[Exercise description] From the top of the records below down to the line containing "(Table WLD-3). -/", reproduce every line exactly.

[Provided records]
-- ==== Sys2Proof/Machine/Staging.lean ====
section
/-!
DEFINITION. Staged entries: what an entry may hold, who may stage it, and the consistency tests of
STAGE_CHECK (R317, R322, R324, R402 to R406, Tables CMD-9 and CMD-10).
-/

namespace Sys2Proof.Machine

/-- A staged entry: control-plane address and value. -/
abbrev SetEntry := Nat × Word32

/-- The configuration with entries applied: each writes its whole register (R403). -/
def State.withEntries (s : State) (es : List SetEntry) : State :=
  es.foldl (fun s e => match regDesc e.1 with
    | some d => s.cpSet e.1 (d.write true (s.cpGet e.1) e.2)
    | none => s) s

/-- The committed configuration: the registers, and for stations whose domain is off the store (R411). -/
def State.committed (s : State) : State :=
  s.withEntries (s.shep.store.filterMap fun e =>
    if s.isOff (cpStation e.1) then e.2.map (e.1, ·) else none)

/-- Entries with a later one in place of an earlier one of its address. -/
def addEntry (es : List SetEntry) (e : SetEntry) : List SetEntry :=
  if es.any fun x => x.1 = e.1 then es.map fun x => if x.1 = e.1 then e else x else es ++ [e]

/-! Scope (R404, Table CMD-9). -/

/-- Regions of the checker at a station, with the bytes it covers (Table WLD-3). -/
def checkerRegions (st : Station) : Nat :=
  match unitKind st with
  | some (.mc _) => 32
  | some .dcs => 16
  | some .portA => 16
  | some (.ce _) => 8
  | _ => 0

/-- Whether a region admits only a world and names only its partitions. -/
def State.regionOf (s : State) (a : Nat) (world : Bool) : Bool :=
  s.cpField a 4 2 = (if world then 1 else 2) &&
    (s.regionPids a).all fun p => s.pidWorld p == some world

/-- An owner record as ASSIGNED, WORLD, ANY and PID. -/
def ownedBy (o : Word32) (world : Bool) : Bool := !bit o 10 || bit o 9 == world

/-- Whether an owner record may be handed over by a world's H: the unit is owned by it, or to be (Table
WLD-8); a secure unit only by M. -/
def mayHand (world : Bool) (old new : Word32) : Bool := !world && ownedBy old false && ownedBy new false
  && (bit old 10 || bit new 10)

/-- Whether a world's issuer may stage a register (Table CMD-9); `n` is the configuration with its entries,
`es` the entries. -/
def State.inScope (s n : State) (es : List SetEntry) (world : Bool) (a : Nat) : Bool :=
  let st := cpStation a
  let off := a % 2 ^ 20
  let owner := fun (x : Nat) => mayHand world (s.cpGet x) (n.cpGet x)
  let group := fun (f : Nat) =>
    let o := s.cpGet (foldAddr (0x80000 + 4 * f))
    bit o 10 && bit o 9 == world
  if 0x1000 ≤ off && off < 0x1000 + 16 * checkerRegions st then
    let r := a / 16 * 16
    s.regionOf r world && n.regionOf r world
  else match unitKind st with
  | some .intd => if off = 0xFF004 then
      (es.any fun e => cpStation e.1 = st && 0x2080 ≤ e.1 % 2 ^ 20 && e.1 % 2 ^ 20 < 0x3000) &&
        es.all fun e => cpStation e.1 ≠ st || e.1 = a || owner e.1
    else owner a
  | some (.ce _) => if off = 0x100 || off = 0xFF004 then owner (cpAddr st 0x100)
    else off = 0x200 && (let o := s.cpGet (cpAddr st 0x100); bit o 10 && bit o 9 == world)
  | some (.loupe _) => (off = 0x100 || off = 0xFF004) && owner (cpAddr st 0x100)
  | some .dcs =>
    if 0x200 ≤ off && off < 0x2A0 && off % 8 = 0 then
      match dieOfStation st with
      | some d => match s.lcAt d ((off - 0x200) / 8) with
        | some lc => match SMap.get none s.shep.lcPart lc.val with
          | some p => s.pidWorld p.toNat == some world
          | none => false
        | none => false
      | none => false
    else 0x400 ≤ off && off < 0x800 && s.pidWorld ((off - 0x400) / 4) == some world
  | some .portA =>
    if 0x400 ≤ off && off < 0x800 then s.pidWorld ((off - 0x400) / 4) == some world
    else if 0x10000 ≤ off && off < 0x10000 + 8 * 1025 then
      off % 8 = 0 && group ((off - 0x10000) / 8)
    else 0x20000 ≤ off && off < 0x20000 + 8 * 1025 && group ((off - 0x20000) / 8)
  | some .fold =>
    if 0x80000 ≤ off && off < 0x80000 + 4 * 1025 then owner a
    else if 0x10000 ≤ off && off < 0x10000 + 8 * 1025 then group ((off - 0x10000) / 8)
    else 0x40020 ≤ off && off < 0x40000 + 32 * 1025 && group ((off - 0x40000) / 32)
  | some .shepherd => 0x50000 ≤ off && off < 0x50000 + 4 * 37 && owner a
  | _ => false

/-- Why a staged entry is refused (R403): its status. -/
def State.entryError (s n : State) (es : List SetEntry) (lvl : BitVec 2) (world : Bool) (e : SetEntry) :
    Option Nat :=
  match regDesc e.1 with
  | none => some 0x0A
  | some d =>
    if e.2 &&& ~~~(d.mask fun _ => true) ≠ 0 then some 0x15
    else if !d.has (fun t => t == .rwl || t == .rw)
        || e.2 &&& d.mask (fun t => t == .w1c || t == .w1s || t == .wo) ≠ 0 then some 0x16
    else if lvl ≠ 3 && !s.inScope n es world e.1 then some 0x14
    else none

/-! Consistency tests (R405, Table CMD-10). -/

/-- A violation: its status, the address it concerns and the lowest staged entry that causes it. -/
structure Viol where
  status : Nat
  addr   : Nat
  idx    : Option Nat
  deriving DecidableEq, Repr

/-- DETAIL of a violation (Table CMD-4). -/
def Viol.detail (v : Viol) : Word := BitVec.ofNat 64 (v.addr + (v.idx.getD 0xFFFFFFFF) * 2 ^ 32)

/-- Which of two violations of one test comes first: by entry index, those without one last and by
address. -/
def Viol.before (x y : Viol) : Bool :=
  match x.idx, y.idx with
  | some i, some j => i < j
  | some _, none => true
  | none, some _ => false
  | none, none => x.addr < y.addr

/-- The first violation of one test. -/
def firstViol (l : List Viol) : Option Viol :=
  l.foldl (fun (m : Option Viol) v => match m with
    | none => some v
    | some w => if v.before w then some v else m) none

/-- The index of an entry for an address. -/
def idxOf (es : List SetEntry) (a : Nat) : Option Nat := es.findIdx? fun e => e.1 = a

/-- The lowest index among entries that pass a test. -/
def idxWhere (es : List SetEntry) (p : Nat → Bool) : Option Nat := es.findIdx? fun e => p e.1

/-- Whether a register holds a value outside the limits its map sets (Table CMD-10 order 1). -/
def State.outOfRange (n : State) (a : Nat) : Bool :=
  let off := a % 2 ^ 20
  let f := fun lo w => n.cpField a lo w
  match unitKind (cpStation a) with
  | some (.home _) => off = 0x00C && 0x400 < f 0 13
  | some (.mc _) =>
    if off = 0x000 then f 16 6 = 0 || f 8 6 ≤ f 16 6 || 63 < f 8 6
    else if off = 0x00C then 8 < f 0 4 || f 16 10 = 0
    else off = 0x080 && (f 4 12 < 10 || f 16 8 = 0)
  | some (.router _) => off = 0x000 && f 0 8 = 0
  | some .diePort => off = 0x100 && (f 0 16 = 0 || f 16 16 = 0)
  | some (.hubPort _) => off = 0x100 && (f 0 16 = 0 || f 16 16 = 0)
  | some .portA => off = 0x004 && f 8 8 = 0
  | some .mirror =>
    if off = 0x000 then f 8 14 < 250 || 10000 < f 8 14
    else false
  | some .shepherd =>
    if off = 0x60000 then f 0 10 = 0 || 1000 < f 0 10
    else if 0x70100 ≤ off && off < 0x70500 then
      (wcDefault ((off - 0x70100) / 4)).1 ≠ 0 && (f 0 8 = 0 || f 16 16 = 0)
    else if off = 0x71040 then f 0 4 = 0 || 11 < f 0 4
    else if off = 0x80048 then f 0 10 < 920 || 1000 < f 0 10
    else off = 0x8004C && 215 < f 0 8
  | _ => false

/-- The Mirror port's areas as register address, first byte and end: four logs and the staging area (Table
MIR-5). -/
def State.mirAreas (n : State) : List (Nat × Nat × Nat) :=
  let log := fun (q : Nat) =>
    let a := cpAddr mirrorStation (0x040 + 8 * q)
    let b := (n.cpGet64 a).toNat
    (a, b, b + 2 ^ 20)
  let a := cpAddr mirrorStation 0x030
  let b := (n.cpGet64 a).toNat
  (List.range 4).map log ++ [(a, b, b + 2 ^ 29)]

/-- Whether a Mirror area is out of its limits: a log outside its quadrant, staging outside HBM, or an
overlap with a valid HBM region. -/
def State.mirAreaBad (n : State) (x : Nat × Nat × Nat) : Bool :=
  let (a, b, e) := x
  let q := (a % 2 ^ 20 - 0x040) / 8
  let outside := if a % 2 ^ 20 = 0x030 then 2 ^ 36 < e else b < q * 2 ^ 34 || (q + 1) * 2 ^ 34 < e
  outside || (List.finRange 4).any fun q => (List.range 32).any fun r =>
    let p := cpAddr (mcStation q) (0x1000 + 16 * r)
    n.cpField p 0 1 = 1 && b / 4096 ≤ (n.cpGet (p + 12)).toNat && (n.cpGet (p + 8)).toNat * 4096 < e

[Solution to this exercise]
-- ==== Sys2Proof/Machine/Staging.lean ====
section
/-!
DEFINITION. Staged entries: what an entry may hold, who may stage it, and the consistency tests of
STAGE_CHECK (R317, R322, R324, R402 to R406, Tables CMD-9 and CMD-10).
-/

namespace Sys2Proof.Machine

/-- A staged entry: control-plane address and value. -/
abbrev SetEntry := Nat × Word32

/-- The configuration with entries applied: each writes its whole register (R403). -/
def State.withEntries (s : State) (es : List SetEntry) : State :=
  es.foldl (fun s e => match regDesc e.1 with
    | some d => s.cpSet e.1 (d.write true (s.cpGet e.1) e.2)
    | none => s) s

/-- The committed configuration: the registers, and for stations whose domain is off the store (R411). -/
def State.committed (s : State) : State :=
  s.withEntries (s.shep.store.filterMap fun e =>
    if s.isOff (cpStation e.1) then e.2.map (e.1, ·) else none)

/-- Entries with a later one in place of an earlier one of its address. -/
def addEntry (es : List SetEntry) (e : SetEntry) : List SetEntry :=
  if es.any fun x => x.1 = e.1 then es.map fun x => if x.1 = e.1 then e else x else es ++ [e]

/-! Scope (R404, Table CMD-9). -/

/-- Regions of the checker at a station, with the bytes it covers (Table WLD-3). -/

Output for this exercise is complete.